**WHAT THE TASK REQUIRES:**
From the entries below, copy exactly the lines from the one that contains "-- ==== Sys2Proof/Machine/VectorRows.lean" through the one that contains "def execVsub (i", both included, and only those.

**EXERCISE DATA:**
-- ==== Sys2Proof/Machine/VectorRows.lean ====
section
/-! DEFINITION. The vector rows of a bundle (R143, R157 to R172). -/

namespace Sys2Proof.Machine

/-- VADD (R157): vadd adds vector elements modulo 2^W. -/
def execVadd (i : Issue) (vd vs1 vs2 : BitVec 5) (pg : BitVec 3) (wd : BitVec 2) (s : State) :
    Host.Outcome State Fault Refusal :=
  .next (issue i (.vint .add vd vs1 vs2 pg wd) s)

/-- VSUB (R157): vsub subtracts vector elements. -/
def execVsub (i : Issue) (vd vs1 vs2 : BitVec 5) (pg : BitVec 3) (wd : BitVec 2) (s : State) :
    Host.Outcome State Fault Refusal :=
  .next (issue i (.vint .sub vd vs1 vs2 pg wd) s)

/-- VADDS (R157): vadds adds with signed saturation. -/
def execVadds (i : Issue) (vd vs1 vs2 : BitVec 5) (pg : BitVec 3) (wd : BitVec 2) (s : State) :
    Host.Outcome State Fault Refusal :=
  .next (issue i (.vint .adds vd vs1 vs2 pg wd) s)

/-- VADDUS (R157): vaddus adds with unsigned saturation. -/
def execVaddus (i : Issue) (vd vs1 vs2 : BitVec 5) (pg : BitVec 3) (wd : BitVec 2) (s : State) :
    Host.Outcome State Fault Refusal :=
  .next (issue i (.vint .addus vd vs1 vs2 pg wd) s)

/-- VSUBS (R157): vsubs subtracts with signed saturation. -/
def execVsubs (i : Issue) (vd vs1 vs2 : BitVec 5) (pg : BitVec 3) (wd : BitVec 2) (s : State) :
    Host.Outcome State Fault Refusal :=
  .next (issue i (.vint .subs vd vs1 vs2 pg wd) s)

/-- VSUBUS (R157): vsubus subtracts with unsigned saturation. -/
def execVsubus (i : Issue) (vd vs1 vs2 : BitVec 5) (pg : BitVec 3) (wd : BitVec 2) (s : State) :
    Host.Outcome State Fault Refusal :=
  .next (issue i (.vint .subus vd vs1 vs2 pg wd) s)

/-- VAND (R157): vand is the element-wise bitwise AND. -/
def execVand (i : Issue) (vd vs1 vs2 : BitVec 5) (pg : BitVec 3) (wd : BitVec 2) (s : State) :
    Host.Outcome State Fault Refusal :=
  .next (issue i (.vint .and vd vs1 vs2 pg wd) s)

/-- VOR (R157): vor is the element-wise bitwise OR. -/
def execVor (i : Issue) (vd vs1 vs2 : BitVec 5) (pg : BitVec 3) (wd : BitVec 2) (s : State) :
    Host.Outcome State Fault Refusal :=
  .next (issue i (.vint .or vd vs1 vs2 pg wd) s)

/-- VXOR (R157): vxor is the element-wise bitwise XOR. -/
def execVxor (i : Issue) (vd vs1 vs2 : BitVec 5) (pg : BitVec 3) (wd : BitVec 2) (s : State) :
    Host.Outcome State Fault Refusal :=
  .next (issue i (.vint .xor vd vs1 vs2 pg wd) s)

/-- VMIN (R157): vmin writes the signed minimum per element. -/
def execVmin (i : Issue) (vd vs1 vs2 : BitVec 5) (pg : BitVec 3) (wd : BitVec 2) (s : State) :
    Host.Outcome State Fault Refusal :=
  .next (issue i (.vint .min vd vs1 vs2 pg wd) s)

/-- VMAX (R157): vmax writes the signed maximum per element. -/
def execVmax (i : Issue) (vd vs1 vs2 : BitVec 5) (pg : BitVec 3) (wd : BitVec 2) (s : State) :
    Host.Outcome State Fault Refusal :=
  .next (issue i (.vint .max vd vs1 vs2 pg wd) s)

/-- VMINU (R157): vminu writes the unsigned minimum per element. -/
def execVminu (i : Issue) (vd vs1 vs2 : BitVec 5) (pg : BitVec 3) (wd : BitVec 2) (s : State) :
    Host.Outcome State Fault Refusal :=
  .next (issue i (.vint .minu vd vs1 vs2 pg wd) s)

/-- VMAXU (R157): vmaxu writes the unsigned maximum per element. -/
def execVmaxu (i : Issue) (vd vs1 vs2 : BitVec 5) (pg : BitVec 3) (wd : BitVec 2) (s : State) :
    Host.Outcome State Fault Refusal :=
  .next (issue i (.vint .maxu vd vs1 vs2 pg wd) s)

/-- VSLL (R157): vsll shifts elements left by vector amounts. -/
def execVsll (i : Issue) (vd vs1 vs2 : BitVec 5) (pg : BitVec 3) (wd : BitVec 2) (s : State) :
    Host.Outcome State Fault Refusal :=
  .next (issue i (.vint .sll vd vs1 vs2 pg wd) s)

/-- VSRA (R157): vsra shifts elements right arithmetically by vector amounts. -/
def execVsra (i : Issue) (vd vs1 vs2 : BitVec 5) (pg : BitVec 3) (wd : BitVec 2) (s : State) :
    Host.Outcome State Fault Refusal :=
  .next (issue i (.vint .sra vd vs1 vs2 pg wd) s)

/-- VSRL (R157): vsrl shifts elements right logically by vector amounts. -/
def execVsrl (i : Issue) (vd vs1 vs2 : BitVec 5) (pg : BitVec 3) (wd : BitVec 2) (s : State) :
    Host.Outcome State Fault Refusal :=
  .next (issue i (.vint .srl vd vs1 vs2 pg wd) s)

* * *

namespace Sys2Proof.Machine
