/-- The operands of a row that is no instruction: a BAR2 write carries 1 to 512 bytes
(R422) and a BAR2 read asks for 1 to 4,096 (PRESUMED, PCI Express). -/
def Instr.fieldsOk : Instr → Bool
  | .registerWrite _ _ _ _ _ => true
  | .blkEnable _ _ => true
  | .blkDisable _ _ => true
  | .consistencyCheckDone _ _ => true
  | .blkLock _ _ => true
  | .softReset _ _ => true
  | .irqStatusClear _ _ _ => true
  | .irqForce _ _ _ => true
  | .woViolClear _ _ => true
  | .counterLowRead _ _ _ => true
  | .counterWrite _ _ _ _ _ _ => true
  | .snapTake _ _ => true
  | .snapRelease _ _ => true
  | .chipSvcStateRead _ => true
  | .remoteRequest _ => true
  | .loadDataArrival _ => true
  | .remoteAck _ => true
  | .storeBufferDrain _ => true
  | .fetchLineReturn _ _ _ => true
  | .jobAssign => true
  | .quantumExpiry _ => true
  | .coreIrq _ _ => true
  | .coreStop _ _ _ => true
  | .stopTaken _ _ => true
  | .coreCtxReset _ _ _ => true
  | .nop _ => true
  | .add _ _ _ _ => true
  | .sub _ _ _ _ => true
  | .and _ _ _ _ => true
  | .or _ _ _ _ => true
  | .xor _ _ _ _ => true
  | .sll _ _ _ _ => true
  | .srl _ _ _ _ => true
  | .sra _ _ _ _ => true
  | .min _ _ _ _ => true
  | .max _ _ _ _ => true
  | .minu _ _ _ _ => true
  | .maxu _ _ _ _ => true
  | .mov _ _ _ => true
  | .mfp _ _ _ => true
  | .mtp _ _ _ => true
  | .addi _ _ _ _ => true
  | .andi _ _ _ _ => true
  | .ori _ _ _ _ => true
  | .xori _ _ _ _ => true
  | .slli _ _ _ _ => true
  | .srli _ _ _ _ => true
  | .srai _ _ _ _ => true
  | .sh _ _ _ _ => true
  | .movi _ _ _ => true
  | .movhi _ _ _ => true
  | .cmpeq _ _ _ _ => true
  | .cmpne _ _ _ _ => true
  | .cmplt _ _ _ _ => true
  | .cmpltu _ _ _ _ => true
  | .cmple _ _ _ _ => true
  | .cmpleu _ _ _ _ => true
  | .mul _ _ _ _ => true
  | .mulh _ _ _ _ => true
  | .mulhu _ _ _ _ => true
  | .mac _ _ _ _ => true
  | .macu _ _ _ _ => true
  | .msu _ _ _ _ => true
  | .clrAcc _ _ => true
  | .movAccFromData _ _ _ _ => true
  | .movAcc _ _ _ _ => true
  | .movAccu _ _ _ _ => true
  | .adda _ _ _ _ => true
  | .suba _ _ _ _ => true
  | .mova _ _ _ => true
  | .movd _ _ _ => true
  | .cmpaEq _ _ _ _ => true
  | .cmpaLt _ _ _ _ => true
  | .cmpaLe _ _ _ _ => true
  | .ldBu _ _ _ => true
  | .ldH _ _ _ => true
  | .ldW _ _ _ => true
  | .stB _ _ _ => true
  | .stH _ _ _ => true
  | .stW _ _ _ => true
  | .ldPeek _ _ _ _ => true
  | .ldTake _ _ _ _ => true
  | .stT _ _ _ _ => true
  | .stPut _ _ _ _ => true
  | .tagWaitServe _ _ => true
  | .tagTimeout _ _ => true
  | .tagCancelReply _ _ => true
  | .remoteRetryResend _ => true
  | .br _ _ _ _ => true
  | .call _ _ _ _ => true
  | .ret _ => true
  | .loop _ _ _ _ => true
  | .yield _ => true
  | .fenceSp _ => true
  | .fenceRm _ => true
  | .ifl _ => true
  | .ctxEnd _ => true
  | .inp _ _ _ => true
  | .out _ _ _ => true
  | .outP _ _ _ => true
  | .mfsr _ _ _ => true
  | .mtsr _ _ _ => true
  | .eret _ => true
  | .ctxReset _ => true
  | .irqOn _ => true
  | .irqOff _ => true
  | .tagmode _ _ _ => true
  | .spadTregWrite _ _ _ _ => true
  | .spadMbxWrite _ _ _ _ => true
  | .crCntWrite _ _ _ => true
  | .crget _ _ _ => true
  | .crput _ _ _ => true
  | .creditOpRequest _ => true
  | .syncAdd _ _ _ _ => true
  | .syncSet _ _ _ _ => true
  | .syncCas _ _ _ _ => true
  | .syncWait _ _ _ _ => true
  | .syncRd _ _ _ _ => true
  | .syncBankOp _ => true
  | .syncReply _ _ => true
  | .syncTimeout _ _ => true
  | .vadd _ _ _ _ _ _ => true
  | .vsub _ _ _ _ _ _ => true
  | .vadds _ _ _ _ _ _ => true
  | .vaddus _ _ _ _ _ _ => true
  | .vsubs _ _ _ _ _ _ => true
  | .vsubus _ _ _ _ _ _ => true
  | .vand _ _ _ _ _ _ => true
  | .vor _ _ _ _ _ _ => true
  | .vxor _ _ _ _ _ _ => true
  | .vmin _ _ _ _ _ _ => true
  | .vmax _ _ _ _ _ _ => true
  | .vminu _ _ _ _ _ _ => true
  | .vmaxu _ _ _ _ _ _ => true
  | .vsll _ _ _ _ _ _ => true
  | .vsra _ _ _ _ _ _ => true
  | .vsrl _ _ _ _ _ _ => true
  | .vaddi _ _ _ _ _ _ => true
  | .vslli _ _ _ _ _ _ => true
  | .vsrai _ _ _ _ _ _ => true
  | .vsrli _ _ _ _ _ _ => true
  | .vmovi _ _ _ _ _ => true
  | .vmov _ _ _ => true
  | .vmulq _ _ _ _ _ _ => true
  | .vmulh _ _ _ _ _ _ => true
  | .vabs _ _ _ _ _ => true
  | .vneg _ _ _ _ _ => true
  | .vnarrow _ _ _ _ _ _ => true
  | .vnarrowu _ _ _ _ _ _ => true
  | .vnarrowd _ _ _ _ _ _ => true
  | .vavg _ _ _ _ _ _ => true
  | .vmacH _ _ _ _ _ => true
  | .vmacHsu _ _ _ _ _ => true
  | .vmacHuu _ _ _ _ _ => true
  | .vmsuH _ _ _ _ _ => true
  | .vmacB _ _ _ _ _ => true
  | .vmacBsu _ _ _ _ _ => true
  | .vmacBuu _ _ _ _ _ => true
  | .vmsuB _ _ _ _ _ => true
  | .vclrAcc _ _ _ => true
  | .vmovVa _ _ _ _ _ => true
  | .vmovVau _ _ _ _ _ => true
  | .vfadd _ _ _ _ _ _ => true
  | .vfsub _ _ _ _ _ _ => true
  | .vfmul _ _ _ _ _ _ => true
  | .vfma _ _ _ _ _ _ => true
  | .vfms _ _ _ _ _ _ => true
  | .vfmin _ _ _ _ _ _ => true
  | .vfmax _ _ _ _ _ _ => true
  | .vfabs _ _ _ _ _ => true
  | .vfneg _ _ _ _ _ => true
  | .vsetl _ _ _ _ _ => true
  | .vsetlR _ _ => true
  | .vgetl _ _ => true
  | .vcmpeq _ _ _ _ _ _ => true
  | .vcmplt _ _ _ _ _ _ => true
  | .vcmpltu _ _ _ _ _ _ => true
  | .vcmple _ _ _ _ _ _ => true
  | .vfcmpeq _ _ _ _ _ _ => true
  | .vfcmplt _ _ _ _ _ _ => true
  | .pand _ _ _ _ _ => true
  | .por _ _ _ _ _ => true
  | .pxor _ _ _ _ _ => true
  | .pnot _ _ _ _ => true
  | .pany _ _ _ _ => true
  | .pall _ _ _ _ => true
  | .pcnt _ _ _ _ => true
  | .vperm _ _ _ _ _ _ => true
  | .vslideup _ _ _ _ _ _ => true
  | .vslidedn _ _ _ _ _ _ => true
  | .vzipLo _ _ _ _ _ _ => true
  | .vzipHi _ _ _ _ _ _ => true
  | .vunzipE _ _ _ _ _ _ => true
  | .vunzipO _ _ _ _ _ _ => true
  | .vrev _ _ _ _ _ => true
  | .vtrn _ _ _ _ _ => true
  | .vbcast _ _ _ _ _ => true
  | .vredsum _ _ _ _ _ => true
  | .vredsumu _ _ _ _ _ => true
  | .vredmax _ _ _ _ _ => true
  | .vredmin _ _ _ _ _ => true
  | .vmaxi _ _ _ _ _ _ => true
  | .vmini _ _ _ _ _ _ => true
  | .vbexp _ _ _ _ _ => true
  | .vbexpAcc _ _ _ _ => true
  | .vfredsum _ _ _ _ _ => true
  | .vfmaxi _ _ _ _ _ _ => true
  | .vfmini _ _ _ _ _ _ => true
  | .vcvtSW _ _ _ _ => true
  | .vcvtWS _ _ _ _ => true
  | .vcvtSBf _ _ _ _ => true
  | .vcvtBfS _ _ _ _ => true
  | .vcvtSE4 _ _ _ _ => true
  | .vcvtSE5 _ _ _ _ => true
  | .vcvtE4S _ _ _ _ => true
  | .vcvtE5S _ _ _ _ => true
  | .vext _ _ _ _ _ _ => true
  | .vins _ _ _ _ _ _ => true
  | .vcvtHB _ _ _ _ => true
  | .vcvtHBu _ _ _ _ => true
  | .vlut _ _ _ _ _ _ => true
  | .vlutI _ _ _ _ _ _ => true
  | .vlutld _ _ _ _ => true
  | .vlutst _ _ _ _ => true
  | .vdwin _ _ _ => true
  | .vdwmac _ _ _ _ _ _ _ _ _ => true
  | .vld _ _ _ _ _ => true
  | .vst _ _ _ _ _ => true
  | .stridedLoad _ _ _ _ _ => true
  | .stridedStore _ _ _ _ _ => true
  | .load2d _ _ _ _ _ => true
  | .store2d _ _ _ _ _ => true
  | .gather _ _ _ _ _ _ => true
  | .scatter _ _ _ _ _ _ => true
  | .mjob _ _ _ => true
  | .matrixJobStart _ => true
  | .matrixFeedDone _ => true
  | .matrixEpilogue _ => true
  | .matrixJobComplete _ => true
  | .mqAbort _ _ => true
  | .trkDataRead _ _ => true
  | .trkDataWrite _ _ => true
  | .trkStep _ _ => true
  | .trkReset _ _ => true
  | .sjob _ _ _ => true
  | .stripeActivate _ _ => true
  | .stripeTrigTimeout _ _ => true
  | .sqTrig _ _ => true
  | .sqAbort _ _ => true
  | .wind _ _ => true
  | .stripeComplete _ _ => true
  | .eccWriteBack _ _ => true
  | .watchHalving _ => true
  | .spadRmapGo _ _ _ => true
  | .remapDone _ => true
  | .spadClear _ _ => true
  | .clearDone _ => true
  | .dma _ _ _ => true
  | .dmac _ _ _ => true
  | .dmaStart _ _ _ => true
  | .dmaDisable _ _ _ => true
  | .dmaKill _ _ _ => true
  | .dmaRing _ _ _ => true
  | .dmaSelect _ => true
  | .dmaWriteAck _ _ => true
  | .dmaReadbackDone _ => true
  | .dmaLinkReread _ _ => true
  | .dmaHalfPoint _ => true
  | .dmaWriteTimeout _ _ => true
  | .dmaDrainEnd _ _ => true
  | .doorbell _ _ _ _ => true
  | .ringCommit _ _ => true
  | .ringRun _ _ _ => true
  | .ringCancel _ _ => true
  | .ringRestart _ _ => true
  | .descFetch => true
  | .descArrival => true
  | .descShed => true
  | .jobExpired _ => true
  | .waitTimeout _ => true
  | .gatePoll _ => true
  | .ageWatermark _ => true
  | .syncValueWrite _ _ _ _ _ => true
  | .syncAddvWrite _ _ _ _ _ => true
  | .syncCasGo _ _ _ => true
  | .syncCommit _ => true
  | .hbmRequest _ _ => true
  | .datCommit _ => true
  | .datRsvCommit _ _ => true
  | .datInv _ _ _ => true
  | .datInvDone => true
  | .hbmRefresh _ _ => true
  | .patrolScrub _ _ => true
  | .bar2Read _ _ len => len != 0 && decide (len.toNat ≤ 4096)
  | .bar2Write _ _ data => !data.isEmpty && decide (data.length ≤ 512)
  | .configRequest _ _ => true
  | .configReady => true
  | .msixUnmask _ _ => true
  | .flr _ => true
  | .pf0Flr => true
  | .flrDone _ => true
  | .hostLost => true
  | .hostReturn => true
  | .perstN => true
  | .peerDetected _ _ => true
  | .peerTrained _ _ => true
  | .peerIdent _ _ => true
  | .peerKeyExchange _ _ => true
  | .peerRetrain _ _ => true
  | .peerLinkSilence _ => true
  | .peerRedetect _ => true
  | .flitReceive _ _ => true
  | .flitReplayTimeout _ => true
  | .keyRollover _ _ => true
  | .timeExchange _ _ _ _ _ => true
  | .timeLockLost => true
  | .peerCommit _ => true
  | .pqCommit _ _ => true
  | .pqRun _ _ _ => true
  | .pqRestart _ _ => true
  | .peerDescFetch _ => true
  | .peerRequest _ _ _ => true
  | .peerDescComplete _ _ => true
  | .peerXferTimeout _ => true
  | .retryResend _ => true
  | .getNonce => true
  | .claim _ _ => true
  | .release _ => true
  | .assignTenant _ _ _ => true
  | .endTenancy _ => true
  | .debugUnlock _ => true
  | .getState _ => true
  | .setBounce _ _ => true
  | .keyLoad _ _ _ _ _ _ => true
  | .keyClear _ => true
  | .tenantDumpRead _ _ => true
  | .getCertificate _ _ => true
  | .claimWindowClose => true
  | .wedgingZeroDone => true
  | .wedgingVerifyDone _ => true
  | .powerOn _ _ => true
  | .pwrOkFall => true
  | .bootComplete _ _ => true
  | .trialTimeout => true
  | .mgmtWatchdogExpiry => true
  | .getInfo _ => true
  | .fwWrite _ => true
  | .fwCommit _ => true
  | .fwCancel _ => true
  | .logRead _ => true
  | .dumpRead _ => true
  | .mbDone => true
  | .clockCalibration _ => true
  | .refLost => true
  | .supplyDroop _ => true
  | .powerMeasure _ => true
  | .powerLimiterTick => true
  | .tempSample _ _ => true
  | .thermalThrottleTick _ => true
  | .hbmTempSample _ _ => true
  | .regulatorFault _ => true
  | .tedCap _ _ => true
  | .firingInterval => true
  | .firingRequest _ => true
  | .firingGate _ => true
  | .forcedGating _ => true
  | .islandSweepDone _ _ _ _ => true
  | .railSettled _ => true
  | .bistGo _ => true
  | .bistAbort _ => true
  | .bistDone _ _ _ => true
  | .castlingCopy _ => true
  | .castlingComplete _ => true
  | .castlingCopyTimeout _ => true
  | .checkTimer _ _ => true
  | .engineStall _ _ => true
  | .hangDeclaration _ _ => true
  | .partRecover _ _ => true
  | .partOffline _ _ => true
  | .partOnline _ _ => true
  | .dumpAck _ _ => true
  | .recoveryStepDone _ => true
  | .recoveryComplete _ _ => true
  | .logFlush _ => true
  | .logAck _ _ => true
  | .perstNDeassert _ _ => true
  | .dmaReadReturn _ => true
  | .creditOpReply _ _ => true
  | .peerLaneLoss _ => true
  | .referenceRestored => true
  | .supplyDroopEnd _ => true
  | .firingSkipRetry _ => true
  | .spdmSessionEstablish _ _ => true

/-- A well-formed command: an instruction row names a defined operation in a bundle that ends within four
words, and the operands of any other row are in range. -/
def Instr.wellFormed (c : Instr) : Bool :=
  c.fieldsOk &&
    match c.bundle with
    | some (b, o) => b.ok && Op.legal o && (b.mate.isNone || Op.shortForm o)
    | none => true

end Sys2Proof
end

**OUTPUT BELOW:**
-- ==== Sys2Proof/Machine/VectorRows.lean ====
section
/-! DEFINITION. The vector rows of a bundle (R143, R157 to R172). -/

namespace Sys2Proof.Machine

/-- VADD (R157): vadd adds vector elements modulo 2^W. -/
def execVadd (i : Issue) (vd vs1 vs2 : BitVec 5) (pg : BitVec 3) (wd : BitVec 2) (s : State) :
    Host.Outcome State Fault Refusal :=
  .next (issue i (.vint .add vd vs1 vs2 pg wd) s)

/-- VSUB (R157): vsub subtracts vector elements. -/
def execVsub (i : Issue) (vd vs1 vs2 : BitVec 5) (pg : BitVec 3) (wd : BitVec 2) (s : State) :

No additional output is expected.